## [Task directions]
The answer must be a single number: the count of lines in these records that hold "htemps".

## [Input data]
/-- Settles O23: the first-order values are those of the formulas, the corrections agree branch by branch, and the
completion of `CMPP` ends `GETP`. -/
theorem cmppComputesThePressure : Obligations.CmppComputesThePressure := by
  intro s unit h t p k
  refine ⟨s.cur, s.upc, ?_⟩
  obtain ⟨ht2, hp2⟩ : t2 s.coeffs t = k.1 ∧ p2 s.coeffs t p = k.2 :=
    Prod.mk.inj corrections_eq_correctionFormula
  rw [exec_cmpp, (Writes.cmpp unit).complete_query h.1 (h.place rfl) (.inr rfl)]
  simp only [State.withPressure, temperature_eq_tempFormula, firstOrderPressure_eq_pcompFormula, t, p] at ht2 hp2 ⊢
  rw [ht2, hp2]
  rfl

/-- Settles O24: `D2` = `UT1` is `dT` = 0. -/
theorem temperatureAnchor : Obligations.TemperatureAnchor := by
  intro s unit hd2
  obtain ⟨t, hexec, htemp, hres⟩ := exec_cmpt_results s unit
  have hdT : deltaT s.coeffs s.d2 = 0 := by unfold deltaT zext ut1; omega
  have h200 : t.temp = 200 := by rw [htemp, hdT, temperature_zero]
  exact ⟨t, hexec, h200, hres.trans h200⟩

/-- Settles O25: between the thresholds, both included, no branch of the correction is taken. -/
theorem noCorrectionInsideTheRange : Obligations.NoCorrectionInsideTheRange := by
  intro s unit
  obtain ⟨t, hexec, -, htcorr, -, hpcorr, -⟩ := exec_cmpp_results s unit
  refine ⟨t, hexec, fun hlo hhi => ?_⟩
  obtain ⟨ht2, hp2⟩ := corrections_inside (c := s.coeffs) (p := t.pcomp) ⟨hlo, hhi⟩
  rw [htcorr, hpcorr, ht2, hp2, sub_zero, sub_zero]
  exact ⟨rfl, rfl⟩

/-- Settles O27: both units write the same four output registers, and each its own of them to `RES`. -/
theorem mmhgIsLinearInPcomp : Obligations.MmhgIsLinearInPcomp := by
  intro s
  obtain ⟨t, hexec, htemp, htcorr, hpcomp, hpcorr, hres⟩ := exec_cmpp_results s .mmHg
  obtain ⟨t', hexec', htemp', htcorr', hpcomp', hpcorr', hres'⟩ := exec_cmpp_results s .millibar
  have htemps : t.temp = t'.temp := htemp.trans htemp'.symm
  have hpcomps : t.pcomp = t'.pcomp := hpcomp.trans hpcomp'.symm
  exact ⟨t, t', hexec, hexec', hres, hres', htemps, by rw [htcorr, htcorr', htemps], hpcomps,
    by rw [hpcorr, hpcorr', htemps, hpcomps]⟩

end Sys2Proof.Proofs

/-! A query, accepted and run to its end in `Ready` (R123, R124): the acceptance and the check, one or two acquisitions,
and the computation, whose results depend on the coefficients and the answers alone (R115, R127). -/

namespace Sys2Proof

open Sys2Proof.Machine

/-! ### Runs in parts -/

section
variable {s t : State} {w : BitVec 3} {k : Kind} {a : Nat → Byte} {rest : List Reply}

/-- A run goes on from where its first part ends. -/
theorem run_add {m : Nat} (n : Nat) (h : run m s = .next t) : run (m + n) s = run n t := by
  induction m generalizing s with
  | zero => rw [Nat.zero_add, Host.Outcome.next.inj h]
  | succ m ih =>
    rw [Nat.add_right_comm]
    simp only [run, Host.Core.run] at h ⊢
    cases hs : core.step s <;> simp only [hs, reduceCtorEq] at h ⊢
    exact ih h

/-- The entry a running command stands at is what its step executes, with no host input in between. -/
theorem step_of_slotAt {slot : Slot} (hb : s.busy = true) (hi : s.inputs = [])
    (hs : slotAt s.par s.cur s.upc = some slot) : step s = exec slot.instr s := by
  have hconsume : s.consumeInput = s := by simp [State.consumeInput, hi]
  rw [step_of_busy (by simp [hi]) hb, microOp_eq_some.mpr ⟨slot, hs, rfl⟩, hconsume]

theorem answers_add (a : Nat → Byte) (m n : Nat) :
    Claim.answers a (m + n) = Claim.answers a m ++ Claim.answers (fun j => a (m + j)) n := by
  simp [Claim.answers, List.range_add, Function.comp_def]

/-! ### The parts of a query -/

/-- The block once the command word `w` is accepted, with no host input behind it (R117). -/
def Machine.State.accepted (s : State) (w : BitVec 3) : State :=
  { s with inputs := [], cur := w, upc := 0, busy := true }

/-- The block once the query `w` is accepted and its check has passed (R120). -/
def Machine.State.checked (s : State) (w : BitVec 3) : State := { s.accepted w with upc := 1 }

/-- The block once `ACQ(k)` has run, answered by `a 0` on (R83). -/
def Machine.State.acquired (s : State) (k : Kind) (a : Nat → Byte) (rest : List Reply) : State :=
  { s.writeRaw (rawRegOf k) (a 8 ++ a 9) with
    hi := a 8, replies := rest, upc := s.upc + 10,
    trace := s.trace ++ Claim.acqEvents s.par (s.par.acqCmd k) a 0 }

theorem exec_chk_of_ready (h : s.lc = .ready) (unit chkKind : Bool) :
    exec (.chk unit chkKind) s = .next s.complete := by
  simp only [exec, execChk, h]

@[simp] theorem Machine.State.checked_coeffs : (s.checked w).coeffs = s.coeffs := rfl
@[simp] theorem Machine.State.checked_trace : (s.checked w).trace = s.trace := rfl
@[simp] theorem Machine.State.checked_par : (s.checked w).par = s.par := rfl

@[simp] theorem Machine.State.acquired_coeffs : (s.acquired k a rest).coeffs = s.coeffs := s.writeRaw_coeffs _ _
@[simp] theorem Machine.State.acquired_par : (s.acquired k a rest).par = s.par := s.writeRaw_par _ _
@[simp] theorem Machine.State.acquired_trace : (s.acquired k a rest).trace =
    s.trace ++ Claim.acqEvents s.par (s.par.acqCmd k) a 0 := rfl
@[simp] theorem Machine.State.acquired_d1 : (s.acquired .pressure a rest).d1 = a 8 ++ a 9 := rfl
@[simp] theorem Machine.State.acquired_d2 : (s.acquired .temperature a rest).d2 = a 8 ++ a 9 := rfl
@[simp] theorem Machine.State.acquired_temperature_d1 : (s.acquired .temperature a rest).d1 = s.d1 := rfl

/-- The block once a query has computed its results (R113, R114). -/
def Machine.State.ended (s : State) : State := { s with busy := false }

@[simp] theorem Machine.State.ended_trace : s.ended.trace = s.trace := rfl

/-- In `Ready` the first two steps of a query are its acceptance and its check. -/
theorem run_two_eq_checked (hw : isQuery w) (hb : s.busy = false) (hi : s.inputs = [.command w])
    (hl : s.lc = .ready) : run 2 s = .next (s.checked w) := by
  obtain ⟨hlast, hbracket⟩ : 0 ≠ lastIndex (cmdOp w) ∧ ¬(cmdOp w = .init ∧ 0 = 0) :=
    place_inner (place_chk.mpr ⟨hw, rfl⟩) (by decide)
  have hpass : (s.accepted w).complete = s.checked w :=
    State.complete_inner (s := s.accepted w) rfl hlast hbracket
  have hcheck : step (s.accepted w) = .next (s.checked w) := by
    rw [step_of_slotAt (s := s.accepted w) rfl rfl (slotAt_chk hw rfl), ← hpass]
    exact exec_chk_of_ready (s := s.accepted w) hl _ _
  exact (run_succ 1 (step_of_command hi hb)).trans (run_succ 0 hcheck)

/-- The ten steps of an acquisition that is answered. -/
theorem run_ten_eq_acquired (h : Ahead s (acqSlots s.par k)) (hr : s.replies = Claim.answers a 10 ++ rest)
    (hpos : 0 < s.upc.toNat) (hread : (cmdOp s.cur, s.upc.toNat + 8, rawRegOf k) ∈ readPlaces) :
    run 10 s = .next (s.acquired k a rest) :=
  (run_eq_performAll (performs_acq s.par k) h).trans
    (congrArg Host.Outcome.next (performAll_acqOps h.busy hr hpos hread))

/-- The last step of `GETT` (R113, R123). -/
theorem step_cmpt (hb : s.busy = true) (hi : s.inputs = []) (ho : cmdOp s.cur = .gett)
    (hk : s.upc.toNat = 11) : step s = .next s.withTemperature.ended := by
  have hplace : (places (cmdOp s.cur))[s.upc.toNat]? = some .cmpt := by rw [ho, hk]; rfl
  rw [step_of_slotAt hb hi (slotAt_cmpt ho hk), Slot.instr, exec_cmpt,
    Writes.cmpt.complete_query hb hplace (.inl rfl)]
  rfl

## [Solution for this task]
3